Распутница та нигде не прижилась. Дослышались люди, что с материка ее за легкость поведения выгнали. Ей и тут не сиделось. Нет мужика — дочку колотит почем зря. Словно та и не кровная. Лозой иль ремнем солдатским сечет, да так, что та без памяти валилась. Не сдержался однажды Макарыч. Людские разговоры душу рвали. «Пойду, выпрошу девчурку. Можа, отдасть мине ее. На што над дитем измыватца? Не любое оно? Мешаит взамуж выйтить, отдай от греха подале. Девке лучче станить. Взрастеть — благодарствовать будет».
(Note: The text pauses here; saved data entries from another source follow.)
/-- The types that a re-forming has changed, one bit for each position of R41. -/
def typeBits (gs : List Gather) : Nat :=
  ((List.range gatherTypes.length).map (fun k =>
    match gatherTypes[k]? with
    | some x => if gs.any (fun g => g.type == x.1 && reformable x.1) then 2 ^ k else 0
    | none => 0)).sum

/-- The bytes of a re-forming image that by itself would form what is now in force, for R72: a full image whose gathers are all
that is in force; none else. -/
def wholeImage (l : Load) (x : ImageHeader) (image : List Gather) : Bytes := if ¬ x.reformOnly ∧ image = l.gathers then imageBytes l else []

/-- A re-forming ends (R65, R72). -/
def reformDone (l : Load) (x : ImageHeader) (s : State) : State :=
  let image := overlay s.parison.image (l.gathers.filter (fun g => reformable g.type))
  let s := { s with parison := { s.parison with
    image := image, imageId := wholeImage l x image, build := x.buildId, inForce := x.secVersion, reformed := true, inStore := false } }
  afterApply l (note 0x0142 1 (typeBits l.gathers) 0 0 s)

/-- A gather of the re-forming is still on its way to a point that time alone brings. GRID waits for the next allotment, and a
REGINIT behind it waits with it: neither keeps application from ending (R41, R65; assumption log 24). -/
def applyingNow (s : State) : Bool :=
  let rest := s.parison.waiting.filter (fun g => g.type != 0x60 && g.type != 0xF0)
  rest != [] || (s.parison.waiting.any (fun g => g.type == 0xF0) && !s.parison.waiting.any (fun g => g.type == 0x60))

/-- Application ends. -/
def applicationDone (s : State) : State :=
  match s.parison.load with
  | none => s
  | some l =>
    match l.header with
    | none => s
    | some x =>
      if s.parison.loader ≠ .applying ∨ l.storing then s
      else if l.reform then (if applyingNow s then s else reformDone l x s)
      else if l.resource ∨ bankMissing s = true then applyFails l s
      else formDone l x s

/-- APPLICATION_DONE (R56, R590). -/
def execApplicationDone (s : State) : Out := .next (bus s applicationDone)

/-- The store write ends: VALID when the written copy has passed checks 1 to 9 (R50, R51). -/
def storeDone (ok : Bool) (s : State) : State :=
  match s.parison.load with
  | none => s
  | some l =>
    if ¬ l.storing then s
    else if ok then doneNow (setSlot l.slot { valid := true, image := imageBytes l } s)
    else failNow .readFault 0 0 s

/-- STORE_WRITE_DONE (R50, R51). -/
def execStoreWriteDone (ok : Bool) (s : State) : Out := .next (bus s (storeDone ok))

/-- The ACTIVE slot holds the image in force (R72). -/
def nowInStore (n : Fin 4) (s : State) : Bool :=
  s.parison.imageId != [] && (storeSlot s n).image == s.parison.imageId

/-- MAKE_ACTIVE (PARISON_STORE_CTRL, R72). -/
def execMakeActive (slot : Fin 4) (s : State) : Out :=
  .next (bus s fun s =>
    if ¬ (storeSlot s slot).valid then reportErr .busy s
    else
      let held := nowInStore slot s
      reportErr .none { s with parison := { s.parison with active := slot, inStore := held } })

/-- MAKE_FALLBACK (PARISON_STORE_CTRL). -/
def execMakeFallback (slot : Fin 4) (s : State) : Out :=
  .next (bus s fun s =>
    if ¬ (storeSlot s slot).valid then reportErr .busy s else reportErr .none { s with parison.fallback := slot })

/-- INVALIDATE_SLOT (PARISON_STORE_CTRL). -/
def execInvalidateSlot (slot : Fin 4) (s : State) : Out :=
  .next (bus s fun s =>
    if slot = s.parison.active then reportErr .busy s
    else reportErr .none (setSlot slot { storeSlot s slot with valid := false } s))

/-- A re-formed gather takes effect at its point. The point of GRID is the next allotment: the event stands for it only while an
ALLOT is the command that the grid takes next (R41, R65). -/
def takeEffect (t : Nat) (s : State) : State :=
  if t = 0x60 ∧ ¬ allotNext s then s else effectNow t s

/-- GATHER_TAKES_EFFECT (R65 to R67). -/
def execGatherTakesEffect (type : BitVec 16) (s : State) : Out := .next (bus s (takeEffect type.toNat))

/-- Functions that hold an enable PENDING, bit by bit as PARISON_PENDING reports them (R69). -/
def pendingWord (s : State) : Nat :=
  ((List.range 16).map (fun p => if portPending s p then 2 ^ p else 0)).sum
  + ((List.range 3).map (fun c => if chainPending s c then 2 ^ (16 + c) else 0)).sum
  + (if (List.range 16).any (fun n => (asChan s n).pendingEn) then 2 ^ 19 else 0)
  + (if s.lode.banks.any (fun (b : Bank) => b.state == .pending) then 2 ^ 20 else 0)
  + (if s.lode.pend1 then 2 ^ 21 else 0)

/-- Every shutdown whose boundary has come completes, and an enable that waits takes effect (R69). -/
def settleAll (s : State) : State :=
  let s := (List.range 16).foldl (fun s p => settlePort p s) s
  let s := (List.range 3).foldl (fun s c => settleChain c s) s
  let s := (List.range 16).foldl (fun s n => settleAs n s) s
  let s := (List.range 8).foldl (fun s k => settleCore k s) s
  settleBanks (settleSection s)

/-- SHUTDOWN_COMPLETE (R69): each shutdown whose boundary has come ends; PENDING_DONE tells that a PENDING enable has taken
effect. -/
def execShutdownComplete (s : State) : Out := .next (bus s settleAll)

end Sys2Proof.Machine
end

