/-- The wide quantity whose lower register lies at an offset, as a master reads it (R10). -/
def wideValue (s : State) (who : Master) (off : Nat) : Option Nat :=
  if 0x0D0100 ≤ off ∧ off < 0x0D0200 ∧ (off % 0x20 = 4 ∨ off % 0x20 = 0xC) then some (takenPair s who (off - 0x0D0100))
  else match off with
  | 0x010020 => some s.parison.build.toNat
  | 0x020008 => some (now s)
  | 0x020010 => some (s.time.raw % 2 ^ 64)
  | 0x020054 => some (unsignedOf 64 (s.time.p.off40 / q40))
  | 0x020074 => some (unsignedOf 64 (s.time.a.off40 / q40))
  | 0x030010 => some s.gnss.lastTime
  | 0x040010 | 0x040018 | 0x040020 => some (coordinate (refReported s) (off - 0x040010))
  | 0x060014 => some s.grid.report.cell.toNat
  | 0x060020 | 0x060028 | 0x060030 => some (coordinate (s.grid.origin.getD {}) (off - 0x060020))
  | 0x080008 => some (s.radio.asn % 2 ^ 40)
  | 0x080010 => some (s.radio.txMax % 2 ^ 40)
  | 0x090014 => some s.quench.time.toNat
  | 0x0B0024 => some s.twin.gapAt.toNat
  | 0x0C000C => some s.fault.lastTime.toNat
  | 0x0F0008 => some s.geode.fuses.uid.toNat
  | _ => if plainPair off then some ((regWord s off).toNat + (regWord s (off + 4)).toNat * 2 ^ 32) else none

/-- What a register or a window shows a master, wide quantities and counters apart (R6, R7, R581). -/
def blockView (s : State) (who : Master) (off : Nat) : Word :=
  let o := off % 0x10000
  match off / 0x10000 with
  | 0x00 => sysWord s o
  | 0x01 => parisonView s o
  | 0x02 => timeView s o
  | 0x03 => gnssView s o
  | 0x04 => rtkView s o
  | 0x05 => lodeView s o
  | 0x06 => gridView s o
  | 0x07 => setptView s o
  | 0x08 => radioView s o
  | 0x09 => quenchView s o
  | 0x0A => switchView s o
  | 0x0B => twinView s o
  | 0x0C => faultView s o
  | 0x0D => dispatchView s o
  | 0x0E => hostifView s who o
  | 0x0F => geodeView s who o
  | 0x10 => assayView s who o
  | 0x11 => strataView s o
  | 0x12 => ioctlView s o
  | 0xF0 => msixView s who o
  | 0x100 => if o < 0x40 then wordAt s.lode.buffer o else 0
  | _ =>
    if 0x1400000 ≤ off ∧ off < 0x1440000 then gnssWindow s (off - 0x1400000)
    else if (0x1500000 ≤ off ∧ off < 0x15000A0) ∨ (0x15FC000 ≤ off ∧ off < 0x2000000) then strataWindow s off
    else 0

/-- What a read of an aligned offset returns to a master, its shadow apart (R6, R7, R10). -/
def regView (s : State) (who : Master) (off : Nat) : Word :=
  match cntSel off s with
  | some sel => BitVec.ofNat 32 (countShown (if off = 0x0A0024 then 64 else 32) (countOf s off sel))
  | none => match wideValue s who off with
    | some v => BitVec.ofNat 32 v
    | none => match (if 4 ≤ off then wideValue s who (off - 4) else none) with
      | some v => BitVec.ofNat 32 (v / 2 ^ 32)
      | none => if off = 0x0A0028 then BitVec.ofNat 32 (countShown 64 (countOf s 0x0A0024 (portCntSel s)) / 2 ^ 32) else blockView s who off
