-- ==== Sys2Proof/Certificates/Slice0/Obligations.lean ====
section
/-! DEFINITION. Slice0/Obligations.lean: the statements for the provers, chapter by chapter. -/

open Sys2Proof Sys2Proof.Machine

/-! ### The machine as a whole -/

/-- A step of a state with a command in front of its queue is exec of that command on the state with the queue's rest. With
nothing in the queue, by the model's own choice (assumption log 2), one period of the 1 GHz clock of R106 passes. -/
def Obligations.StepRunsTheFrontCommand : Prop :=
  (∀ (c : Instr) (l : List Instr) (s : State), step { s with pending := c :: l } = exec c { s with pending := l }) ∧
  (∀ s : State, s.pending = [] → step s = .next (advance 1 s))

/-- R76, R98, R361, R363: what the power-on reset of the AON island leaves: the latch set in agreeing copies with cause POWER_ON, the
warden and the main die not yet running, and no output on. -/
def Obligations.ResetLeavesTheLatchSet : Prop :=
  State.reset.aon.powered = true ∧ State.reset.aon.wardenUp = false ∧ State.reset.aon.mainRun = false ∧ State.reset.sys.mode = .reset ∧
  (∀ k, k < 3 → (qch State.reset k).latch = true ∧ (qch State.reset k).out = false) ∧ LatchAgrees State.reset ∧
  State.reset.quench.cause = .powerOn ∧ regBit State.reset 0x000018 0 = true ∧ State.reset.quench.permitOut = false ∧
  State.reset.twin.claimO = false ∧ State.reset.twin.gateOpen = false ∧ (∀ m, granted State.reset m = false) ∧ State.reset.pending = [] ∧
  Memory.wf State.reset.coreMem = true

/-- R354, R369, R76, R16, R451: every step keeps the three copies of the quench latch in agreement, whatever the command; it takes one
command from the queue and touches no other; and it keeps the canonical form of the field cores' memory. -/
def Obligations.LatchCopiesAgreeAfterEveryStep : Prop :=
  ∀ s t : State, LatchAgrees s → step s = .next t →
    LatchAgrees t ∧ t.pending = s.pending.tail ∧ (Memory.wf s.coreMem = true → Memory.wf t.coreMem = true)

/-- R368, R16: a set latch is cleared by the host's release and by nothing else. -/
def Obligations.OnlyTheHostReleases : Prop :=
  ∀ (c : Instr) (s t : State), exec c s = .next t → latched s = true → latched t = false →
    (∃ x, c = .releaseLatch .host x) ∨
    ∃ who off v x, c = .registerWrite who off .word v x ∧ who.master = .host ∧ off.toNat = 0x09000C ∧
      fld v 31 16 = 0x9610 ∧ fld v 15 12 = 2

/-! ### Registers (00_scope.md) -/

/-- R7, R8, R5, R10, R11, R581: a bit of a plain register follows its access code: RW takes the written bit, RWL takes it while
the lock is clear and keeps its value once it is set, W1C clears and W1S sets on a written 1, and any other bit keeps its
value. The three register commands. A plain write of an aligned word leaves the written word, but for the W1C bits that
hardware sets in the same cycle, and changes no other register; a narrower or misaligned one does nothing, and neither does
one at an unassigned offset, which reads 0. A read of a 32-bit RC counter returns its events and clears it, but for those of
the same cycle; a read of a lower register returns bits [31:0] and puts the rest in the master's shadow, which the next read
of the upper register returns. A narrow read returns the addressed bytes of the word read. -/
def Obligations.RegisterAccess : Prop :=
  (∀ (r : RegRow) (lock : Bool) (old new : Word) (i : Nat), i < 32 →
    r.rw &&& r.rwl = 0 → r.rw &&& r.w1c = 0 → r.rw &&& r.w1s = 0 → r.rwl &&& r.w1c = 0 → r.rwl &&& r.w1s = 0 → r.w1c &&& r.w1s = 0 →
    (r.rw.testBit i = true → (writtenWord r lock old new).getLsbD i = new.getLsbD i) ∧
    (r.rwl.testBit i = true → (writtenWord r lock old new).getLsbD i = if lock then old.getLsbD i else new.getLsbD i) ∧
    (r.w1c.testBit i = true → (writtenWord r lock old new).getLsbD i = (old.getLsbD i && !new.getLsbD i)) ∧
    (r.w1s.testBit i = true → (writtenWord r lock old new).getLsbD i = (old.getLsbD i || new.getLsbD i)) ∧
    ((r.rw ||| r.rwl ||| r.w1c ||| r.w1s).testBit i = false → (writtenWord r lock old new).getLsbD i = old.getLsbD i)) ∧
  (∀ (s : State) (who : Access) (off : BitVec 26) (v g : Word) (r : RegRow), Running s → off.toNat % 4 = 0 →
    (off.toNat / 0x10000 = 0x00 ∨ off.toNat / 0x10000 = 0x01 ∨ off.toNat / 0x10000 = 0x03 ∨ off.toNat / 0x10000 = 0x05 ∨ off.toNat / 0x10000 = 0x0C) →
    off.toNat ≠ 0x4C → off.toNat ≠ 0x030000 → off.toNat ≠ 0x030038 → regRow off.toNat = some r →
    After (.registerWrite who off .word v g) s fun t =>
      t = { s with regs := t.regs } ∧
      regWord t off.toNat = writtenWord r (locked s off.toNat) (regWord s off.toNat) (v &&& ~~~(g &&& w1cBits off.toNat)) ∧
      ∀ o, o ≠ off.toNat → regWord t o = regWord s o) ∧
  (∀ (s : State) (who : Access) (off : BitVec 26) (w : Width) (v g : Word), Running s → who.master = .host → w ≠ .word ∨ off.toNat % 4 ≠ 0 →
    exec (.registerWrite who off w v g) s = .next s) ∧
  (∀ (s : State) (who : Access) (off : BitVec 26) (v g : Word), Running s → who.master = .host → off.toNat % 4 = 0 →
    0x130000 ≤ off.toNat → off.toNat < 0xF00000 → shadowOf s .host off.toNat = none →
    exec (.registerWrite who off .word v g) s = .next s ∧ exec (.lowerWordRead who off .word) s = .next { s with rdata := 0 }) ∧
  (∀ (s : State) (who : Access) (off : BitVec 26) (sel g : Nat), Running s → off.toNat % 4 = 0 → off.toNat ≠ 0x0A0024 →
    cntSel off.toNat s = some sel → shadowOf s who.master off.toNat = none → countOf s off.toNat sel < 2 ^ 32 →
    After (.rcCounterRead who off .word g) s fun t =>
      t = { s with rdata := BitVec.ofNat 32 (countOf s off.toNat sel - g), counts := t.counts } ∧
      countOf t off.toNat sel = min g (countOf s off.toNat sel)) ∧
  (∀ (s : State) (who : Access), Running s → shadowOf s who.master 0x020008 = none →
    After (.lowerWordRead who 0x020008 .word) s fun t =>
      t = { s with rdata := BitVec.ofNat 32 (now s), shadows := t.shadows } ∧
      shadowOf t who.master 0x02000C = some (BitVec.ofNat 32 (now s / 2 ^ 32))) ∧
  (∀ (s : State) (who : Access) (off : BitVec 26) (v : Word), Running s → off.toNat % 4 = 0 → shadowOf s who.master off.toNat = some v →
    After (.lowerWordRead who off .word) s fun t => t = { s with rdata := v, shadows := t.shadows } ∧ shadowOf t who.master off.toNat = none) ∧
  (∀ (s : State) (who : Access) (off : BitVec 26) (w : Width), Running s → who.master = .host →
    ∃ u, exec (.lowerWordRead who (BitVec.ofNat 26 (off.toNat / 4 * 4)) .word) s = .next u ∧
      exec (.lowerWordRead who off w) s = .next { u with rdata := addressed off.toNat w u.rdata })
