-- ==== Sys2Proof/Laws/State.lean ====
section
/-! SUPPORT. State.lean: what each named update leaves alone, one lemma for each field of State, for simp. -/

namespace Sys2Proof.Machine

open Sys2Proof

variable (s : State)
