-- ==== Sys2Proof/Laws/Shared.lean ====
section
/-! SUPPORT. Shared.lean: what the operations that many meanings share leave alone. -/

namespace Sys2Proof.Machine

open Sys2Proof

/-- A fold of steps that each keep a measure keeps it. -/
theorem foldl_keep {α β γ : Type} (g : β → γ) {f : β → α → β} (h : ∀ b a, g (f b a) = g b) (l : List α) (b : β) :
    g (l.foldl f b) = g b := by
  induction l generalizing b with
  | nil => rfl
  | cons a l ih => rw [List.foldl_cons, ih, h]

variable (s : State)
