theorem latch_takeDown (a0 : Bytes) (a1 : State) (h0 : Kept c a1) : Kept c (takeDown a0 a1) := by
  delta takeDown
  repeat' first | (intro v; refine kept_in c v ?_ ?_ <;> [subst v; (clear_value v; intro _)]) | (intro v; subst v) | lift_lets | with_reducible assumption | with_reducible (apply latch_setNode) | with_reducible (apply latch_setChain) | simp only [kept_mk] | with_reducible refine kept_q ?_ | split

theorem latch_deliverDown (a0 : Bytes) (a1 : State) (h0 : Kept c a1) : Kept c (deliverDown a0 a1) := by
  delta deliverDown
  repeat' first | lift_lets | with_reducible assumption | with_reducible (apply latch_takeDown) | split

theorem latch_bumpSetpt (a0 : ℕ) (a1 : State) (h0 : Kept c a1) : Kept c (bumpSetpt a0 a1) := by
  delta bumpSetpt
  repeat' first | lift_lets | with_reducible assumption | with_reducible (apply latch_bump)

theorem latch_odometer (a0 : Bytes) (a1 : Option (BitVec 64)) (a2 : State) (h0 : Kept c a2) : Kept c (odometer a0 a1 a2) := by
  delta odometer
  repeat' first | (intro v; subst v) | lift_lets | with_reducible assumption | with_reducible (apply latch_bumpSetpt) | simp only [kept_mk] | with_reducible refine kept_q ?_ | split

theorem latch_deliverSetpt (a0 : QFrame) (a1 : State) (h0 : Kept c a1) : Kept c (deliverSetpt a0 a1) := by
  delta deliverSetpt
  repeat' first | lift_lets | with_reducible assumption | with_reducible (apply latch_odometer) | with_reducible (apply latch_bumpSetpt) | split

theorem latch_toIngest (a0 : List RtcmIn) (a1 : State) (h0 : Kept c a1) : Kept c (toIngest a0 a1) := by
  delta toIngest
  repeat' first | (intro v; subst v) | lift_lets | with_reducible assumption | simp only [kept_mk] | with_reducible refine kept_q ?_

theorem latch_deliverFrame (a0 : ℕ) (a1 : QFrame) (a2 : State) (h0 : Kept c a2) : Kept c (deliverFrame a0 a1 a2) := by
  delta deliverFrame
  repeat' first | lift_lets | with_reducible assumption | with_reducible (apply latch_deliverRx) | with_reducible (apply latch_deliverDown) | with_reducible (apply latch_deliverSetpt) | with_reducible (apply latch_toIngest) | split

theorem latch_countSent (a0 : ℕ) (a1 : ℕ) (a2 : QFrame) (a3 : State) (h0 : Kept c a3) : Kept c (countSent a0 a1 a2 a3) := by
  delta countSent
  repeat' first | (intro v; refine kept_in c v ?_ ?_ <;> [subst v; (clear_value v; intro _)]) | lift_lets | with_reducible assumption | with_reducible (apply latch_withPause) | with_reducible (apply latch_swAbove) | with_reducible (apply latch_setPort) | with_reducible (apply latch_bumpQ) | with_reducible (apply latch_bumpBy) | with_reducible (apply latch_bumpPort) | intro _
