theorem latch_claimConflict (a0 : State) (h0 : Kept c a0) : Kept c (claimConflict a0) := by
  delta claimConflict
  repeat' first | lift_lets | with_reducible assumption | with_reducible (apply latch_yieldRequest) | with_reducible (apply latch_consequence) | with_reducible (apply latch_raise) | with_reducible (apply latch_bumpTwin)

theorem latch_claimNotch (a0 : ℕ) (a1 : SpecLine) (a2 : State) (h0 : Kept c a2) : Kept c (claimNotch a0 a1 a2) := by
  delta claimNotch
  repeat' first | (intro v; subst v) | lift_lets | with_reducible assumption | with_reducible (apply latch_drawn) | simp only [kept_mk] | with_reducible refine kept_q ?_ | split

theorem latch_loseTie (a0 : State) (h0 : Kept c a0) : Kept c (loseTie a0) := by
  delta loseTie
  repeat' first | (intro v; refine kept_in c v ?_ ?_ <;> [subst v; (clear_value v; intro _)]) | lift_lets | with_reducible assumption | with_reducible (apply latch_dropClaim) | with_reducible (apply latch_toMode) | split

theorem latch_claimSeen (a0 : State) (h0 : Kept c a0) : Kept c (claimSeen a0) := by
  delta claimSeen
  repeat' first | (intro v; subst v) | lift_lets | with_reducible assumption | with_reducible (apply latch_driveOutputs) | with_reducible (apply latch_closeGates) | with_reducible (apply latch_loseTie) | simp only [kept_mk] | with_reducible refine kept_q ?_ | split

theorem latch_setRes (a0 : ResRec) (a1 : State) (h0 : Kept c a1) : Kept c (setRes a0 a1) := by
  delta setRes
  repeat' first | (intro v; subst v) | lift_lets | with_reducible assumption | simp only [kept_mk] | with_reducible refine kept_q ?_

theorem latch_classify (a0 : ResKind) (a1 : ℕ) (a2 : FaultClass) (a3 : Bool) (a4 : Bool) (a5 : BitVec 64) (a6 : State) (h0 : Kept c a6) : Kept c (classify a0 a1 a2 a3 a4 a5 a6) := by
  delta classify
  repeat' first | (intro v; refine kept_in c v ?_ ?_ <;> [subst v; (clear_value v; intro _)]) | (intro v; subst v) | lift_lets | with_reducible assumption | with_reducible (apply latch_setRes) | with_reducible (apply latch_classCount)

theorem latch_clearOcc (a0 : State) (h0 : Kept c a0) : Kept c (clearOcc a0) := by
  delta clearOcc
  repeat' first | (intro v; subst v) | lift_lets | with_reducible assumption | simp only [kept_mk] | with_reducible refine kept_q ?_

theorem latch_closeBlock (a0 : State) (h0 : Kept c a0) : Kept c (closeBlock a0) := by
  delta closeBlock
  repeat' first | (intro v; subst v) | lift_lets | with_reducible assumption | simp only [kept_mk] | with_reducible refine kept_q ?_ | split

theorem latch_closeHost (a0 : Access) (a1 : State) (h0 : Kept c a1) : Kept c (closeHost a0 a1) := by
  delta closeHost
  repeat' first | (intro v; subst v) | lift_lets | with_reducible assumption | simp only [kept_mk] | with_reducible refine kept_q ?_ | split

theorem latch_coldStart (a0 : State) (h0 : Kept c a0) : Kept c (coldStart a0) := by
  delta coldStart
  repeat' first | (intro v; subst v) | lift_lets | with_reducible assumption | with_reducible (apply latch_raise) | simp only [kept_mk] | with_reducible refine kept_q ?_ | split

theorem latch_execResetCtrlMain (a0 : Word) (a1 : State) (h0 : Kept c a1) : (∀ t, execResetCtrlMain a0 a1 = .next t → Kept c t) := by
  intro t h
  cases h
  repeat' first | lift_lets | with_reducible assumption | with_reducible (apply latch_bus) | with_reducible (apply latch_mainReset) | intro _ | split

theorem latch_sysCommand (a0 : Master) (a1 : ℕ) (a2 : Word) (a3 : State) (h0 : Kept c a3) : Kept c (sysCommand a0 a1 a2 a3) := by
  delta sysCommand
  repeat' first | lift_lets | with_reducible assumption | with_reducible (apply latch_modeRequest) | with_reducible (refine latch_via _ _ (fun _ h => latch_execResetCtrlMain _ _ ?_ _ h) ?_) | with_reducible (apply latch_regWrite) | split

theorem latch_emptySource (a0 : Load) (a1 : State) (h0 : Kept c a1) : Kept c (emptySource a0 a1) := by
  delta emptySource
  repeat' first | (intro v; refine kept_in c v ?_ ?_ <;> [subst v; (clear_value v; intro _)]) | (intro v; subst v) | lift_lets | with_reducible assumption | with_reducible (apply latch_failNow) | with_reducible (apply latch_attemptFailed) | simp only [kept_mk] | with_reducible refine kept_q ?_ | split

theorem latch_startAction (a0 : ℕ) (a1 : Fin 4) (a2 : Fin 4) (a3 : State) (h0 : Kept c a3) : Kept c (startAction a0 a1 a2 a3) := by
  delta startAction
  repeat' first | (intro v; subst v) | lift_lets | with_reducible assumption | with_reducible (apply latch_reportErr) | with_reducible (apply latch_emptySource) | with_reducible (apply latch_beginLoad) | split

theorem latch_execMakeActive (a0 : Fin 4) (a1 : State) (h0 : Kept c a1) : (∀ t, execMakeActive a0 a1 = .next t → Kept c t) := by
  intro t h
  cases h
  repeat' first | lift_lets | with_reducible assumption | with_reducible (apply latch_bus) | with_reducible (apply latch_reportErr) | simp only [kept_mk] | with_reducible refine kept_q ?_ | intro _ | split

theorem latch_execMakeFallback (a0 : Fin 4) (a1 : State) (h0 : Kept c a1) : (∀ t, execMakeFallback a0 a1 = .next t → Kept c t) := by
  intro t h
  cases h
  repeat' first | lift_lets | with_reducible assumption | with_reducible (apply latch_bus) | with_reducible (apply latch_reportErr) | simp only [kept_mk] | with_reducible refine kept_q ?_ | intro _ | split

theorem latch_execInvalidateSlot (a0 : Fin 4) (a1 : State) (h0 : Kept c a1) : (∀ t, execInvalidateSlot a0 a1 = .next t → Kept c t) := by
  intro t h
  cases h
  repeat' first | lift_lets | with_reducible assumption | with_reducible (apply latch_bus) | with_reducible (apply latch_reportErr) | with_reducible (apply latch_setSlot) | dsimp only | intro _ | split

theorem latch_parisonCommand (a0 : ℕ) (a1 : Word) (a2 : State) (h0 : Kept c a2) : Kept c (parisonCommand a0 a1 a2) := by
  delta parisonCommand
  repeat' first | lift_lets | with_reducible assumption | with_reducible (apply latch_startAction) | with_reducible (refine latch_via _ _ (fun _ h => latch_execMakeActive _ _ ?_ _ h) ?_) | with_reducible (refine latch_via _ _ (fun _ h => latch_execMakeFallback _ _ ?_ _ h) ?_) | with_reducible (refine latch_via _ _ (fun _ h => latch_execInvalidateSlot _ _ ?_ _ h) ?_) | with_reducible (apply latch_reportErr) | with_reducible (apply latch_regWrite) | split

theorem latch_stepCmd (a0 : Word) (a1 : State) (h0 : Kept c a1) : Kept c (stepCmd a0 a1) := by
  delta stepCmd
  repeat' first | (intro v; subst v) | lift_lets | with_reducible assumption | with_reducible (apply latch_stepAll) | with_reducible (apply latch_raise) | simp only [kept_mk] | with_reducible refine kept_q ?_ | split

theorem latch_spoofAck (a0 : State) (h0 : Kept c a0) : Kept c (spoofAck a0) := by
  delta spoofAck
  repeat' first | (intro v; subst v) | lift_lets | with_reducible assumption | simp only [kept_mk] | with_reducible refine kept_q ?_ | split

theorem latch_exclAdd (a0 : ℕ) (a1 : ℕ) (a2 : State) (h0 : Kept c a2) : Kept c (exclAdd a0 a1 a2) := by
  delta exclAdd
  repeat' first | (intro v; subst v) | lift_lets | with_reducible assumption | with_reducible (apply latch_raise) | simp only [kept_mk] | with_reducible refine kept_q ?_ | split

theorem latch_exclRemove (a0 : ℕ) (a1 : ℕ) (a2 : State) (h0 : Kept c a2) : Kept c (exclRemove a0 a1 a2) := by
  delta exclRemove
  repeat' first | (intro v; subst v) | lift_lets | with_reducible assumption | simp only [kept_mk] | with_reducible refine kept_q ?_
В избе, где жила Софья, было темно. На стук никто не ответил. «Сама, поди-ко, забавляитца, а девчурка спить», — подумалось леснику. И все же, не желая па шум нарваться, кашлянул громко, спросил:
—
Хто в доме имеитца?
—
Я, —
дрогнул откуда-то голосишко.
—
Поди
сюд
ы.
—
Не могу.
—
По што? — удивленно шагнул в темноту
Макарыч.
—
Наказанная я.
—
Свет вздуй. В теми худо, — попросил девчонку.
—
Мать заругает.
—
За што?
—
Я в углу. Она вставать не велела.
—
Падаль сатанелая! — изумился лесник и
выдернул девчушку из угла.
—
Иде мама?
—
Не знаю.
Девчонка отвернулась. Врать неумела. Сказать правду не хотела. И так по селу про мать наслышалась. Тетки иногда даже на нее ругались. Про какие-то яблоки и яблоньки говорили.
Макарыч больше не спрашивал. Они еще долго сидели молча. Как вдруг под окном шаги послышались. Девка в угол метнулась. Замерла. Лесник к двери рысью скокнул. Ухватил Соньку за горло. Та ногами засучила, захрипела.
—
Зверюка! Лиходейка! Што над девкой измываишься, злыдня?
Девчонка в углу во весь голос заревела:
—
Не бей мамку!
—
Цыть!
Макарыч выпустил бабу, та испуганно ворочала водянистыми глазами.
—
Засужу! — чуть очухавшись, крикнула в лицо леснику.